--- TASK INPUTS ---
***

theorem reference_result_of_ok {c v : Word} (h : resultOfWord c = .ok v) :
    Reference.result Config.llmFth.toNat c.toNat = .ok v.toNat :=
  reference_result_eq_ok_iff.mpr ⟨v, h, rfl⟩

/-- Settles O50: `run_to_first_error`, with the reference's results and errors for the machine's. -/
theorem faultedRunKeepsTheFirstError : Obligations.FaultedRunKeepsTheFirstError := by
  intro before after c n s hrun hok href
  obtain ⟨e, herr, hcode⟩ := reference_result_eq_error_iff.mp href
  simp only [reference_has_result_iff] at hok
  obtain ⟨r, hr, hnil, hlast⟩ := run_to_first_error (after := after) hrun hok herr
  exact ⟨_, hr, hcode, State.flt_eq_true.mpr e.code_ne_none, hnil, fun b hb => reference_result_of_ok (hlast b hb)⟩

/-- Settles O49: if every word has a result the run ends in RUN with the last one's (`run_of_results`); else it ends
with the code of the first error (`run_to_first_error`), which is not 0. -/
theorem cleanRunCompletedEveryCommand : Obligations.CleanRunCompletedEveryCommand := by
  intro cs s hrun
  simp only [reference_has_result_iff]
  obtain hok | ⟨before, c, e, after, rfl, hok, herr⟩ := all_results_or_first_error cs
  · obtain ⟨r, hr, -, hlast⟩ := run_of_results (s := s.presentAll cs) hrun (List.append_nil _).symm hok
    have hnone : s.err = .none := State.mode_eq_run.mp hrun
    refine ⟨_, hr, rfl, iff_of_true hnone hok, fun _ => ⟨?_, fun c hc => reference_result_of_ok (hlast c hc)⟩⟩
    simp [State.usableResult, State.flt, hnone]
  · obtain ⟨r, hr, -⟩ := run_to_first_error (after := after) hrun hok herr
    refine ⟨_, hr, rfl, iff_of_false e.code_ne_none fun hall => ?_, fun h => absurd h e.code_ne_none⟩
    obtain ⟨v, hv⟩ := hall c (by simp)
    cases herr.symm.trans hv

end Sys2Proof.Machine

/-! ## 40_codec.md and 41_angle.md: the codec for every table (R80, R86), and DEGQ as real numbers (R100, R108) -/

namespace Sys2Proof

/-- A table that the check takes is well formed (00_scope.md R8). -/
theorem FieldTable.wf_of_checked {t : FieldTable} (h : t.checked = some t) : t.wf = true := by
  by_contra hwf
  rw [FieldTable.checked, if_neg hwf] at h
  cases h

/-- Settles O35: the laws are the operations' own, for descriptors that lie inside the word and share no bit. -/
theorem codecLawsForEveryCheckedTable : Obligations.CodecLawsForEveryCheckedTable := by
  intro t ht f g v u w hv
  obtain ⟨hinside, hdisjoint⟩ := FieldTable.wf_iff.mp (FieldTable.wf_of_checked ht)
  have hin : (t.get f).off + (t.get f).width ≤ 16 := of_decide_eq_true (hinside f)
  exact ⟨FieldDescr.extract_insert_same hin hv w, FieldDescr.insert_insert_same hv w,
    fun hne => FieldDescr.extract_insert_of_disjoint (hdisjoint g f hne) hv w, FieldDescr.insert_and_keep hv w,
    fun hw => FieldDescr.insert_extract_self hw hin w, fun hu => FieldDescr.insert_insert_same hu w,
    fun hne hu => FieldDescr.insert_comm (hdisjoint f g hne.symm) hv hu w⟩

/-- Settles O28: closed facts, each evaluated. -/
theorem fieldTableValues : Obligations.FieldTableValues := by
  unfold Obligations.FieldTableValues
  decide

/-- A step count's degrees are 45 times the steps with the exponent -9, so binary64 holds them (41_angle.md R108). -/
theorem isBinary64_degrees_of_steps {n : ℤ} (h : |n| ≤ 8191) : Reference.isBinary64 (n * 360 / 4096) := by
  refine ⟨45 * n, -9, ?_, by decide, by decide, ?_⟩
  · rw [abs_mul, abs_of_pos (by decide)]
    omega
  · push_cast
    ring

/-- What the rules say of a result of S2D or REL: its degrees are the real number steps * 360 / 4096, they are the word
over 512, and binary64 holds them (41_angle.md R100, R108). -/
theorem degrees_degq_exact {n : ℤ} (h : |n| ≤ 8191) :
    degrees (degq n) = n * 360 / 4096 ∧ degrees (degq n) = ((degq n).toInt : ℚ) / 512 ∧
      Reference.isBinary64 (degrees (degq n)) := by
  obtain ⟨hlow, hhigh⟩ := abs_le.mp h
  have hdegrees : degrees (degq n) = n * 360 / 4096 := degrees_degq (by omega) (by omega)
  refine ⟨hdegrees, ?_, ?_⟩
  · rw [degrees, Config.degFrac]
    norm_num
  · rw [hdegrees]
    exact isBinary64_degrees_of_steps h

/-- Settles O44: S2D and REL write the DEGQ word of at most 8191 steps either way (`degrees_degq_exact`); the
constant is the degrees of one step. -/
theorem degreesAreTheRealNumbers : Obligations.DegreesAreTheRealNumbers := by
  refine ⟨?s2d, ?rel, by norm_num, ?constant, ?product⟩
  case s2d =>
    intro s n hrun
    have hn : |(n.toNat : ℤ)| ≤ 8191 := by
      rw [Nat.abs_cast]
      exact_mod_cast stepCount_le n
    exact ⟨_, Machine.exec_s2d_in_run hrun n, degrees_degq_exact hn⟩
  case rel =>
    intro s k r hrun
    obtain ⟨hlow, hhigh⟩ := displacement_bounds r k
    exact ⟨_, Machine.exec_rel_in_run hrun k r, degrees_degq_exact (abs_le.mpr ⟨by omega, by omega⟩)⟩
  case constant => simpa using isBinary64_degrees_of_steps (n := 1) (by decide)
  case product =>
    intro n hn
    rw [← mul_div_assoc]
    exact isBinary64_degrees_of_steps hn

end Sys2Proof
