/-- MERGE_IDX and REF_IDX: truncated unary capped at the candidate count minus one, the first bin (MERGE_IDX) or the first
two (REF_IDX) context-coded, the others bypass. -/
def Obligations.TruncatedUnaryIndexes : Prop :=
  ∀ (v n : Nat) (s : State), s.ready →
    let tu := List.replicate v true ++ (if v < n - 1 then [false] else [])
    (n < 1 ∨ 5 < n → exec (.mergeIdx v n) s = .next (s.afterFault 0x23 .valueRange)) ∧
    (1 ≤ n ∧ n ≤ 5 ∧ n ≤ v → exec (.mergeIdx v n) s = .next (s.afterFault 0x23 .badCombination)) ∧
    (1 ≤ n ∧ n ≤ 5 ∧ v < n → exec (.mergeIdx v n) s =
      .next (s.afterBins ((tu.take 1).map (.reg 7) ++ (tu.drop 1).map .ep))) ∧
    (n < 1 ∨ 16 < n → exec (.refIdx v n) s = .next (s.afterFault 0x29 .valueRange)) ∧
    (1 ≤ n ∧ n ≤ 16 ∧ n ≤ v → exec (.refIdx v n) s = .next (s.afterFault 0x29 .badCombination)) ∧
    (1 ≤ n ∧ n ≤ 16 ∧ v < n → exec (.refIdx v n) s =
      .next (s.afterBins ((tu.take 1).map (.reg 21) ++ ((tu.drop 1).take 1).map (.reg 22) ++ (tu.drop 2).map .ep)))

/-- PART_SIZE follows the table of R205, column by column; a partition the column does not have faults. -/
def Obligations.PartSizeFollowsTheTable : Prop :=
  ∀ (part log2Cb : Nat) (intra atMin ampOk : Bool) (s : State), s.ready → part < 8 →
    let amp := s.config.ampEn && ampOk && !atMin
    let bin2 := atMin && !(decide (log2Cb = 3) && s.config.disInter4x4)
    (log2Cb < 3 ∨ 6 < log2Cb → exec (.partSize part intra atMin log2Cb ampOk) s = .next (s.afterFault 0x24 .valueRange)) ∧
    (3 ≤ log2Cb ∧ log2Cb ≤ 6 →
      exec (.partSize part intra atMin log2Cb ampOk) s =
        match r205Bins intra atMin amp bin2 part with
        | some bins => .next (s.afterBins bins)
        | none => .next (s.afterFault 0x24 .badCombination))

/-- INTRA_DIR_LUMA: a mode among the three distinct candidates is the flag 1 and TU(k, 2) in bypass bins; another mode
is the flag 0 and, in five bypass bins, the mode less the number of candidates below it, which is below 32. -/
def Obligations.IntraLumaModes : Prop :=
  ∀ (mode c0 c1 c2 : Nat) (s : State), s.ready →
    (34 < mode ∨ 34 < c0 ∨ 34 < c1 ∨ 34 < c2 →
      exec (.intraDirLuma mode c0 c1 c2) s = .next (s.afterFault 0x26 .valueRange)) ∧
    (mode ≤ 34 ∧ c0 ≤ 34 ∧ c1 ≤ 34 ∧ c2 ≤ 34 →
      (c0 = c1 ∨ c0 = c2 ∨ c1 = c2 →
        exec (.intraDirLuma mode c0 c1 c2) s = .next (s.afterFault 0x26 .badCombination)) ∧
      (c0 ≠ c1 ∧ c0 ≠ c2 ∧ c1 ≠ c2 →
        (mode = c0 → exec (.intraDirLuma mode c0 c1 c2) s = .next (s.afterBins [.reg 13 true, .ep false])) ∧
        (mode = c1 → exec (.intraDirLuma mode c0 c1 c2) s = .next (s.afterBins [.reg 13 true, .ep true, .ep false])) ∧
        (mode = c2 → exec (.intraDirLuma mode c0 c1 c2) s = .next (s.afterBins [.reg 13 true, .ep true, .ep true])) ∧
        (mode ≠ c0 ∧ mode ≠ c1 ∧ mode ≠ c2 →
          let below := ([c0, c1, c2].filter fun c => decide (c < mode)).length
          mode - below < 32 ∧ below ≤ mode ∧
          exec (.intraDirLuma mode c0 c1 c2) s = .next (s.afterBins (.reg 13 false :: epBitsOf (mode - below) 5)))))

/-- INTRA_DIR_CHROMA: DM is one bin; with LM enabled a second bin tells LM from the explicit directions, which end in two
bypass bins. LM without LM_EN, and a code above 5, fault. -/
def Obligations.IntraChromaModes : Prop :=
  ∀ (code : Nat) (s : State), s.ready →
    (5 < code → exec (.intraDirChroma code) s = .next (s.afterFault 0x27 .valueRange)) ∧
    (exec (.intraDirChroma 4) s = .next (s.afterBins [.reg 14 false])) ∧
    (s.config.lmEn = false → exec (.intraDirChroma 5) s = .next (s.afterFault 0x27 .badCombination)) ∧
    (s.config.lmEn = true → exec (.intraDirChroma 5) s = .next (s.afterBins [.reg 14 true, .reg 15 false])) ∧
    (code < 4 → exec (.intraDirChroma code) s = .next (s.afterBins
      (.reg 14 true :: ((if s.config.lmEn then [.reg 15 true] else []) ++ epBitsOf code 2))))

/-- INTER_DIR: unless the PU is small, a bi-prediction flag in the context of the CU depth; unless bi-predicted, the list
flag in context 20. Bi-prediction of a small PU, and DIR = 3, fault. -/
def Obligations.InterDirections : Prop :=
  ∀ (dir ctd : Nat) (s : State), s.ready →
    (3 ≤ dir → ∀ small, exec (.interDir dir ctd small) s = .next (s.afterFault 0x28 .valueRange)) ∧
    exec (.interDir 2 ctd true) s = .next (s.afterFault 0x28 .badCombination) ∧
    exec (.interDir 2 ctd false) s = .next (s.afterBins [.reg (16 + ctd) true]) ∧
    (∀ list1 : Bool,
      exec (.interDir list1.toNat ctd false) s = .next (s.afterBins [.reg (16 + ctd) false, .reg 20 list1]) ∧
      exec (.interDir list1.toNat ctd true) s = .next (s.afterBins [.reg 20 list1]))

/-- MVD: the two greater-0 flags, the greater-1 flags of the nonzero components, then per nonzero component the EG1 code
of the magnitude above 1, written out in r182Bins, and the sign. -/
def Obligations.MvdBins : Prop :=
  ∀ (x y : Int) (s : State), s.ready →
    let gt1 : Int → List Bin := fun v => if v = 0 then [] else [.reg 24 (decide (1 < v.natAbs))]
    let tail : Int → List Bin := fun v => if v = 0 then [] else
      (if 1 < v.natAbs then (r182Bins (v.natAbs - 2) 1).map Bin.ep else []) ++ [Bin.ep (decide (v < 0))]
    exec (.mvd x y) s = .next (s.afterBins
      (List.flatten [[.reg 23 (decide (x ≠ 0)), .reg 23 (decide (y ≠ 0))], gt1 x, gt1 y, tail x, tail y]))

/-- The value of every syntax element is recovered from its events: two commands of one kind that differ only in the
value, run without a fault from one state, emit the same events only if they are the same command. A delta-QP is
recovered modulo the 52 + o values it wraps into. -/
def Obligations.SyntaxValuesAreRecoverable : Prop :=
  ∀ (i j : Instr) (s t u : State), i.wf = true → j.wf = true → s.ready → i.codesBins = true → opcodeOf i ≠ 0x41 →
    i.withoutValue = j.withoutValue → exec i s = .next t → exec j s = .next u →
    t.faulted = false → u.faulted = false → t.bin = u.bin →
      i = j ∨ ∃ d e : Int, i = .deltaQp d ∧ j = .deltaQp e ∧ (d - e) % (52 + s.config.qpBdOffsetY.toNat) = 0

/-- DELTA_QP wraps its value into the 52 + o values from -26 - o/2 on, keeping values of that range, and codes the
magnitude by TU(5) and EG0, written out in r182Bins, and then the sign of a nonzero value. -/
def Obligations.DeltaQpBins : Prop :=
  ∀ (dqp : Int) (s : State), s.ready →
    ∃ d : Int,
      (-26 - (s.config.qpBdOffsetY.toNat / 2 : Nat) ≤ d ∧
        d < 26 + s.config.qpBdOffsetY.toNat - (s.config.qpBdOffsetY.toNat / 2 : Nat)) ∧
      (∃ n : Int, d = dqp + n * (52 + s.config.qpBdOffsetY.toNat)) ∧
      exec (.deltaQp dqp) s = .next (s.afterBins
        (List.flatten [[.reg 25 (decide (d ≠ 0))],
          List.replicate (min d.natAbs 5 - 1) (.reg 26 true),
          if 0 < d.natAbs ∧ d.natAbs < 5 then [.reg 26 false] else [],
          if 5 ≤ d.natAbs then (r182Bins (d.natAbs - 5) 0).map .ep else [],
          if d ≠ 0 then [.ep (decide (d < 0))] else []]))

***

--- TASK OBJECTIVE ---
Could you transcribe the entries above word for word, from the line with "Settles O44: S2D" down to the line with "exact_mod_cast stepCount_le n", keeping both?

--- YOUR SOLUTION ---
/-- Settles O44: S2D and REL write the DEGQ word of at most 8191 steps either way (`degrees_degq_exact`); the
constant is the degrees of one step. -/
theorem degreesAreTheRealNumbers : Obligations.DegreesAreTheRealNumbers := by
  refine ⟨?s2d, ?rel, by norm_num, ?constant, ?product⟩
  case s2d =>
    intro s n hrun
    have hn : |(n.toNat : ℤ)| ≤ 8191 := by
      rw [Nat.abs_cast]
      exact_mod_cast stepCount_le n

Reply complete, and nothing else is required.